▶ EXERCISE OBJECTIVE
Two lines in the listing below mark the span: one contains "room (R76). -/" and one contains "match m.collOf h.coll with". Reproduce both of them and everything between, exactly.

▶ SUPPLIED MATERIAL

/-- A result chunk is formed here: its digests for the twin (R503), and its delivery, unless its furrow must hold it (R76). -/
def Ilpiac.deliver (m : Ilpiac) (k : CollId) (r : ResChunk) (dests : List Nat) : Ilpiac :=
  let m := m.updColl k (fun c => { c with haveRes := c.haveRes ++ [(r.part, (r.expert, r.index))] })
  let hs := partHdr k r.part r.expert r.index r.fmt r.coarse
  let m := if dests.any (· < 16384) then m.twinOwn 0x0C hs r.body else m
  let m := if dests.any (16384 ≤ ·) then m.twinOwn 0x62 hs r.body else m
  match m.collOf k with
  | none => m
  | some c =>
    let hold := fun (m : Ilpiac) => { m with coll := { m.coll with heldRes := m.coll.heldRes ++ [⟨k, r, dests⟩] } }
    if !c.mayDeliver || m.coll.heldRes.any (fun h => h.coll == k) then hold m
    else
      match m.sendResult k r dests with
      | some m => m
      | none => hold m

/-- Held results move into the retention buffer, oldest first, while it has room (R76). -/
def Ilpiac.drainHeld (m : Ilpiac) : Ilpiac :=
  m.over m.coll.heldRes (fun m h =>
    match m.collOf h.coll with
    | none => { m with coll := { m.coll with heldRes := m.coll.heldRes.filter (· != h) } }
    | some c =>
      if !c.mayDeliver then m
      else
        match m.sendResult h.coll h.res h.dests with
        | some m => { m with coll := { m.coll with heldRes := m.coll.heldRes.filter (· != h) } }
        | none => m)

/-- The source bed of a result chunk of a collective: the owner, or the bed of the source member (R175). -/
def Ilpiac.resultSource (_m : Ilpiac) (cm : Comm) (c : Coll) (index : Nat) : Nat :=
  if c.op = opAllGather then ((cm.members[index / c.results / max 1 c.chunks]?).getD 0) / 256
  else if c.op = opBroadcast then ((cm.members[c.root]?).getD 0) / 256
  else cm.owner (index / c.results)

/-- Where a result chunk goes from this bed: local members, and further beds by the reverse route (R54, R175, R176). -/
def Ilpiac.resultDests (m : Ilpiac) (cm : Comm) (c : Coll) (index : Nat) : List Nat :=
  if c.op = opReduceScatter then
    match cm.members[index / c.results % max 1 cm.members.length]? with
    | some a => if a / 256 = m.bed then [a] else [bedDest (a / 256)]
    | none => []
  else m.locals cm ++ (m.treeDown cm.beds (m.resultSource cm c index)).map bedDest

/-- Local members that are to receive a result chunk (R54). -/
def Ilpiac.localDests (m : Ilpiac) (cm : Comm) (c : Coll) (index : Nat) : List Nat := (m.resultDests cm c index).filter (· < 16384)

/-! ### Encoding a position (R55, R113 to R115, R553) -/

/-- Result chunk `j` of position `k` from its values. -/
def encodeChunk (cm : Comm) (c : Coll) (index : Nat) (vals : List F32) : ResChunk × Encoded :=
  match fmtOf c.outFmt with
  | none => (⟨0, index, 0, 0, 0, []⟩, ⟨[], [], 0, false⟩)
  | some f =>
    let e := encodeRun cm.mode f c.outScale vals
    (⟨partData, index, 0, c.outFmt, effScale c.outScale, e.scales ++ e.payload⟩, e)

▶ OUTPUT FOR THIS EXERCISE
/-- Held results move into the retention buffer, oldest first, while it has room (R76). -/
def Ilpiac.drainHeld (m : Ilpiac) : Ilpiac :=
  m.over m.coll.heldRes (fun m h =>
    match m.collOf h.coll with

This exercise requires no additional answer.